**What the task requires:** Return only the lines running from the first line of the listing through the one with "else s.wr (KCn_TIMER_COUNT n) (k - 1)", unchanged.

**Record extracts:**
+ + + +
-- ==== Sys2Proof/Machine/Tick.lean ====
section
/-!
DEFINITION. The tick of CLK_TB (R309) with everything that counts on it, and the commands that name what a tick does: each
of those is the tick itself where the event it names is due at the next tick, and changes nothing otherwise.
-/

namespace Sys2Proof.Machine

/-! ### The parts of a tick -/

/-- A core timer counts down, sets TEXP on the tick at which it reaches zero, and reloads where it is periodic (R266).
[DEDUCED, unsafe: notes/assumptions/52] -/
def coreTimer (s : State) (n : Nat) : State :=
  let k := s.rd (KCn_TIMER_COUNT n)
  if k = 0 then s
  else if k = 1 then
    let r := s.rd (KCn_TRELOAD_RELOAD n)
    (s.wr (KCn_TIMER_COUNT n) (if s.flag (KCn_TRELOAD_PERIODIC n) then r else 0)).raise (KCn_STAT_TEXP n)
  else s.wr (KCn_TIMER_COUNT n) (k - 1)

/-- A watchdog that counts; at PERIOD µs it expires (R511, R512), which `dogDue` says of the next tick. -/
def dogDue (s : State) (n : Nat) : Bool :=
  let w := s.saf.dogs.getD n {}
  w.counting && clocked s n && decide (w.period * 600 ≤ w.count + 1)
def dogTick (s : State) (n : Nat) : State :=
  let w := s.saf.dogs.getD n {}
  if !w.counting || !clocked s n then s
  else
    let s := s.setDog n { w with count := w.count + 1 }
    if w.period * 600 ≤ w.count + 1 then dogExpires n s else s

/-- The always-on counter: 32,768 of its cycles pass in 600,000,000 ticks. [DEDUCED, unsafe: notes/assumptions/52] -/
def rtcTick (s : State) : State :=
  let p := s.pwr.rtcPhase + 32768
  if p < 600000000 then { s with pwr := { s.pwr with rtcPhase := p } }
  else switchCycle (rtcAlarm ({ s with pwr := { s.pwr with rtcPhase := p - 600000000 } }.count PWR_RTC_COUNT))

/-- Whether the blocks of CLK_PER that KEEPTIME leaves without power have it. -/
def blocksOn (s : State) : Bool := hostOn s

/-- The time base with the root's part of a switch tick and the predicted FREQALT (R309 to R328, R372); at a switch tick FREQALT
is the former FREQNOW, whatever REFCMP says (R315, R369). [DEDUCED, unsafe: notes/assumptions/62] -/
def timeTick (s : State) : State :=
  let s' := tbTick s
  if s.tb.refSwitch then clkSwitchTick s'
  else if s'.rd TB_FREQNOW_FREQ = s.rd TB_FREQNOW_FREQ then s'
  else recomputeAlt s'

/-- A CLK_SYS cycle of a core that does not run: the cycles since its RESET go on (R221); SV in its boot ROM counts as running.
[DEDUCED, unsafe: notes/assumptions/44] -/
def coreCycle (s : State) (n : Nat) : State :=
  let st := s.coreState n
  if st = K_RESET || !clocked s n then s
  else
    let one := fun (s : State) => s.setCore n { s.core n with cycle := (s.core n).cycle + 1 }
    if st != K_RUN then one s
    else if n = 6 && !s.hst.ready then one (s.count (KCn_CYCLE_COUNT 6))
    else s

/-- A CLK_SYS cycle: the scrubber, the march test and the cores that do not run (R221, R461, R462). -/
def sysCycle (s : State) : State := (List.range 7).foldl coreCycle (marchCycle (scrubCycle s))

/-- Sixths of a CLK_SYS cycle in a tick, at 400, 300 or 200 MHz (R367, R490). -/
def sysSixths (s : State) : Nat := 4 - s.level

/-- A CLK_SYS cycle ends at the next tick. -/
def sysDue (s : State) : Bool := decide (6 ≤ s.clk.sysPhase + sysSixths s)

/-- CLK_SYS over a tick. -/
def sysTick (s : State) : State :=
  let s' := { s with clk := { s.clk with sysPhase := (s.clk.sysPhase + sysSixths s) % 6 } }
  if sysDue s then sysCycle s' else s'

/-- The sample links over a tick that takes the time base on from `before`: markers, the Clapper and mask changes without
an echo (R29, R45, R68). -/
def linkTick (before : Nat) (s : State) : State :=
  let s := if entering s then s else (List.range 32).foldl (fun s n => if markerDue s n before s.tb.now then bcFrame n s else s) s
  let s := if clapDue s s.tb.now then clapFire s else s
  (List.range 32).foldl (fun s n => if maskDue s n s.ticks then maskTimeout n s else s) s

/-- The power levels, the programming of OTP, the check of the code RAM, the blocks of the cipher engine, the Chain command and the word
writes of the store (R174, R434, R474, R476, R483, R491, R492). -/
def waitTick (s : State) : State :=
  let s := if levelDue s s.ticks then levelEnd s else s
  let s := if vidDue s s.ticks then vidFail s else s
  let s := if otpDue s s.ticks then otpProgDone s else s
  nvsTick (chainVerify (cxeTick (crcTick s)))

/-- The Ethernet ports and the host links over a tick interval (R391, R400, R412, R413, R534, R547). -/
def portTick (w : Span) (s : State) : State :=
  let s := if infoDue s.ticks || (List.range 4).any (fun n => eventDue s n s.ticks) then ethSilent s else s
  let s := (List.range 4).foldl esmcTick (announceTick w (syncTick w (tapTick (keepSource s))))
  let s := if bootstatDue s s.ticks then bootstat s else s
  (List.range 5).foldl (fun s l => if frameDue s l s.ticks then frameTimeout l s else s) s

/-- What stands still in KEEPTIME. -/
def blockTick (w : Span) (s : State) : State :=
  let s := seTick ((List.range 32).foldl fecTick (linkTick w.t0 s))
  let s := sysTick (waitTick s)
  portTick w ((List.range 7).foldl dogTick ((List.range 7).foldl coreTimer s))

/-- One tick of CLK_TB. [DEDUCED, unsafe: notes/assumptions/62] -/
def tick (s : State) : State :=
  let s' := timeTick s
  let w := spanOf s s'
  let s' := todStart ((List.range 8).foldl (evcTick w) (pulsesTick w s'))
  let s' := faultTick (clkTick ((List.range 4).foldl (osyTick s) s'))
  let s' := if blocksOn s' then blockTick w s' else s'
  refreshTrust (refreshQls s')

/-- A tick of the device: the time base stands still in DEEP and without supply (R489, R500).
[DESIGN CHOICE, safe: notes/assumptions/5] -/
def deviceTick (s : State) : State :=
  if !s.pwr.supplied then s
  else
    let s := if s.pwr.power = .deep then deepTick s else tick s
    let s := powerTick (rtcTick s)
    if svRuns s || !s.hst.await.isEmpty then empPoll s else s

/-- A tick at which an event is due. [DESIGN CHOICE, safe: notes/assumptions/5] -/
def tickIf (due : Bool) (s : State) : State := if due then deviceTick s else s

/-! ### When an event is due -/

/-- The time base runs. -/
def tbRuns (s : State) : Bool := s.pwr.supplied && s.pwr.power != .deep

/-- The tick in which an event of a powered block falls, where it is due at the next one. -/
def tickAt (due : State → Nat → Bool) (s : State) : State := tickIf (tbRuns s && blocksOn s && due s (s.ticks + 1)) s

/-- The accepted load takes effect at the next tick (R325). -/
def loadDue (s : State) : Bool := tbRuns s && s.tb.load.isSome && (tbTick s).tb.load.isNone

/-- The next tick is the step tick of an accepted step (R318). -/
def stepDue (s : State) : Bool := tbRuns s && s.tb.steps.any fun p => decide (p.due ≤ s.ticks + 1)

/-- The slew in force ends at the next tick (R323). -/
def slewDue (s : State) : Bool :=
  tbRuns s &&
    match (slewInForce s).tb.slew with
    | none => false
    | some w => decide (w.rem.natAbs < (nomShare (if w.rem < 0 then -(slewS w.rate : Int) else slewS w.rate)).natAbs)

/-- FREQNOW moves at the next tick (R314). -/
def rampDue (s : State) : Bool := tbRuns s && s.rd TB_FREQNOW_FREQ != (rampTick s).rd TB_FREQNOW_FREQ

/-- The UTC offset changes at the next tick (R338). -/
def leapDue (s : State) : Bool := tbRuns s && s.flag TB_UTCOFS_PEND && !(tbTick s).flag TB_UTCOFS_PEND

/-- A reference switch awaits its switch tick (R372). -/
def switchDue (s : State) : Bool := tbRuns s && rootState s == C_SWITCH && !s.clk.ticked

/-- The next tick brings the time base over an instant of the finest grid of Syncs (R400). -/
def syncDue (s : State) : Bool := tbRuns s && blocksOn s && syncGrid s.tb.now (tbTick s).tb.now

/-! ### Meanings -/

/-- TICK (R309). -/
def execTick (s : State) : Host.Outcome State Fault Refusal := done (deviceTick s)

/-- LOAD_TAKE_EFFECT (R325). -/
def execLoadTakeEffect (s : State) : Host.Outcome State Fault Refusal := done (tickIf (loadDue s) s)

/-- STEP_TICK (R318). -/
def execStepTick (s : State) : Host.Outcome State Fault Refusal := done (tickIf (stepDue s) s)

/-- SLEW_END (R323). -/
def execSlewEnd (s : State) : Host.Outcome State Fault Refusal := done (tickIf (slewDue s) s)

/-- FREQ_RAMP_MOVE (R314). -/
def execFreqRampMove (s : State) : Host.Outcome State Fault Refusal := done (tickIf (rampDue s) s)

/-- LEAP_APPLY (R338). -/
def execLeapApply (s : State) : Host.Outcome State Fault Refusal := done (tickIf (leapDue s) s)

/-- REF_SWITCH_TICK: the tick that follows the first edge of the new reference; that edge comes from outside, so the command says
at which tick the switch takes place (R372). [DESIGN CHOICE, safe: notes/assumptions/5] -/
def execRefSwitchTick (s : State) : Host.Outcome State Fault Refusal :=
  done (if switchDue s then deviceTick { s with tb := { s.tb with refSwitch := true } } else s)

/-- TPG_LEADING_EDGE (R342). -/
def execTpgLeadingEdge (gen : Fin 16) (s : State) : Host.Outcome State Fault Refusal :=
  done (tickIf (tbRuns s && leadingDue s gen) s)

/-- TPG_TRAILING_EDGE (R343). -/
def execTpgTrailingEdge (gen : Fin 16) (s : State) : Host.Outcome State Fault Refusal :=
  done (tickIf (tbRuns s && trailingDue s gen) s)

/-- TOD_STRING_START (R351). -/
def execTodStringStart (s : State) : Host.Outcome State Fault Refusal := done (tickAt todDue s)

/-- EVC_CAPTURE (R352). -/
def execEvcCapture (unit : Fin 8) (s : State) : Host.Outcome State Fault Refusal :=
  done (tickIf (tbRuns s && captureDue s unit) s)

/-- EVC_WINDOW_MISS (R355). -/
def execEvcWindowMiss (unit : Fin 8) (s : State) : Host.Outcome State Fault Refusal :=
  done (tickIf (tbRuns s && missDue s unit) s)

/-- RAMP_SEGMENT_END (R383). -/
def execRampSegmentEnd (unit : Fin 4) (s : State) : Host.Outcome State Fault Refusal :=
  done (tickIf (tbRuns s && segmentDue s unit) s)

/-- OSY_PHASE_CAPTURE (R385): the tick interval in which the edge leaves the pad. -/
def execOsyPhaseCapture (unit : Fin 4) (s : State) : Host.Outcome State Fault Refusal :=
  done (tickIf (tbRuns s && (phEdge s unit).isSome) s)

/-- KC_TIMER_EXPIRY (R266). -/
def execKcTimerExpiry (core : CoreId) (s : State) : Host.Outcome State Fault Refusal :=
  done (tickAt (fun s _ => s.rd (KCn_TIMER_COUNT core) == 1) s)

/-- WATCHDOG_EXPIRY (R512). -/
def execWatchdogExpiry (core : CoreId) (s : State) : Host.Outcome State Fault Refusal :=
  done (tickAt (fun s _ => dogDue s core) s)

/-- BACKCHANNEL_FRAME (R29). -/
def execBackchannelFrame (port : Port) (s : State) : Host.Outcome State Fault Refusal :=
  done (tickAt (fun s _ => !entering s && markerDue s port s.tb.now (tbTick s).tb.now) s)

/-- MASK_TIMEOUT (R45). -/
def execMaskTimeout (port : Port) (s : State) : Host.Outcome State Fault Refusal := done (tickAt (maskDue · port ·) s)

/-- CLAPPER_FIRE (R68). -/
def execClapperFire (s : State) : Host.Outcome State Fault Refusal :=
  done (tickAt (fun s _ => clapDue s (tbTick s).tb.now) s)

/-- CMD_TIMEOUT (R103). -/
def execCmdTimeout (port : Port) (s : State) : Host.Outcome State Fault Refusal := done (tickAt (cmdDue · port ·) s)

/-- CALLIM_EXPIRY (R106). -/
def execCallimExpiry (port : Port) (s : State) : Host.Outcome State Fault Refusal := done (tickAt (calDue · port ·) s)

/-- SETTLE_EXPIRY (R106). -/
def execSettleExpiry (port : Port) (s : State) : Host.Outcome State Fault Refusal := done (tickAt (settleDue · port ·) s)

/-- HELD_CMD_TIMEOUT (R111). -/
def execHeldCmdTimeout (port : Port) (s : State) : Host.Outcome State Fault Refusal := done (tickAt (heldDue · port ·) s)

/-- RING_DB_TIMEOUT: the doorbell of a ring comes to request by its time-out (R148). -/
def execRingDbTimeout (ring : Fin 4) (s : State) : Host.Outcome State Fault Refusal :=
  done (tickAt (fun s t => !ringWaited s ring s.ticks && ringWaited s ring t) s)

/-- SE_BLOCK_COMPLETE (R189). -/
def execSeBlockComplete (slot : Fin 4) (s : State) : Host.Outcome State Fault Refusal :=
  done (tickAt (fun s _ => seBlockDue s slot) s)

/-- CGN_CRC_DONE (R174). -/
def execCgnCrcDone (s : State) : Host.Outcome State Fault Refusal := done (tickAt (fun s _ => crcDue s) s)

/-- SE_RPT_DB_TIMEOUT (R194). -/
def execSeRptDbTimeout (s : State) : Host.Outcome State Fault Refusal :=
  done (tickAt (fun s t => !rptWaited s s.ticks && rptWaited s t) s)

/-- RELOCK_TIMEOUT (R372, R373). -/
def execRelockTimeout (s : State) : Host.Outcome State Fault Refusal :=
  done (tickIf (tbRuns s && relockDue s (s.ticks + 1)) s)

/-- ROOT_BOOT_TIMEOUT: 1 ms (false) and 2 ms (true) after a cold reset (R374). -/
def execRootBootTimeout (late : Bool) (s : State) : Host.Outcome State Fault Refusal :=
  done (tickIf (tbRuns s && bootDue s late (s.ticks + 1)) s)

/-- CLOCK_FAULT_END (R510). -/
def execClockFaultEnd (s : State) : Host.Outcome State Fault Refusal := done (tickIf (tbRuns s && faultEndDue s) s)

/-- SYNC_INSTANT: the tick that brings an instant of the grid of Syncs, where one is due, and the departure of the first queued Syncs
of a port, so many fine steps after it as `waits` says (R400). [DESIGN CHOICE, safe: notes/assumptions/5] -/
def execSyncInstant (port : Fin 4) (waits : List (Fin 256)) (s : State) : Host.Outcome State Fault Refusal :=
  done (sendSyncs port waits (tickIf (syncDue s) s))

/-- ETH_REF_FALLBACK (R391). -/
def execEthRefFallback (port : Fin 4) (s : State) : Host.Outcome State Fault Refusal :=
  done (tickAt (fun s t => fallbackDue s t && s.flag (ETHn_CTRL_REFSRC port)) s)

/-- ESMC_INFO_PDU (R412). -/
def execEsmcInfoPdu (port : Fin 4) (s : State) : Host.Outcome State Fault Refusal :=
  done (tickAt (fun s t => infoDue t && esmcSends s port) s)

/-- ESMC_TIMEOUT (R413). -/
def execEsmcTimeout (port : Fin 4) (s : State) : Host.Outcome State Fault Refusal := done (tickAt (esmcDue · port ·) s)

/-- SCRUB_READ (R461). -/
def execScrubRead (s : State) : Host.Outcome State Fault Refusal :=
  done (tickAt (fun s _ => sysDue s && scrubDue s) s)

/-- NVS_WORD_WRITE (R474). -/
def execNvsWordWrite (s : State) : Host.Outcome State Fault Refusal := done (tickAt (fun s _ => wordDue s) s)

/-- OTP_PROG_DONE (R476). -/
def execOtpProgDone (s : State) : Host.Outcome State Fault Refusal := done (tickAt otpDue s)

/-- LEVEL_SETTLE_END: VPG is high where a level change awaits it, and the tick that ends its settling otherwise (R491). -/
def execLevelSettleEnd (s : State) : Host.Outcome State Fault Refusal :=
  done (if (s.pwr.change.map (·.awaitVpg)).getD false then vpgHigh s else tickAt levelDue s)

/-- VIDFAIL_TIMEOUT (R492). -/
def execVidfailTimeout (s : State) : Host.Outcome State Fault Refusal := done (tickAt vidDue s)

/-- BOOTSTAT_OUTPUT (R534). -/
def execBootstatOutput (s : State) : Host.Outcome State Fault Refusal := done (tickAt bootstatDue s)

/-- EMP_FRAME_TIMEOUT (R547). -/
def execEmpFrameTimeout (link : Fin 5) (s : State) : Host.Outcome State Fault Refusal := done (tickAt (frameDue · link ·) s)

end Sys2Proof.Machine
end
+ + + +
**The answer:**
-- ==== Sys2Proof/Machine/Tick.lean ====
section
/-!
DEFINITION. The tick of CLK_TB (R309) with everything that counts on it, and the commands that name what a tick does: each
of those is the tick itself where the event it names is due at the next tick, and changes nothing otherwise.
-/

namespace Sys2Proof.Machine

/-! ### The parts of a tick -/

/-- A core timer counts down, sets TEXP on the tick at which it reaches zero, and reloads where it is periodic (R266).
[DEDUCED, unsafe: notes/assumptions/52] -/
def coreTimer (s : State) (n : Nat) : State :=
  let k := s.rd (KCn_TIMER_COUNT n)
  if k = 0 then s
  else if k = 1 then
    let r := s.rd (KCn_TRELOAD_RELOAD n)
    (s.wr (KCn_TIMER_COUNT n) (if s.flag (KCn_TRELOAD_PERIODIC n) then r else 0)).raise (KCn_STAT_TEXP n)
  else s.wr (KCn_TIMER_COUNT n) (k - 1)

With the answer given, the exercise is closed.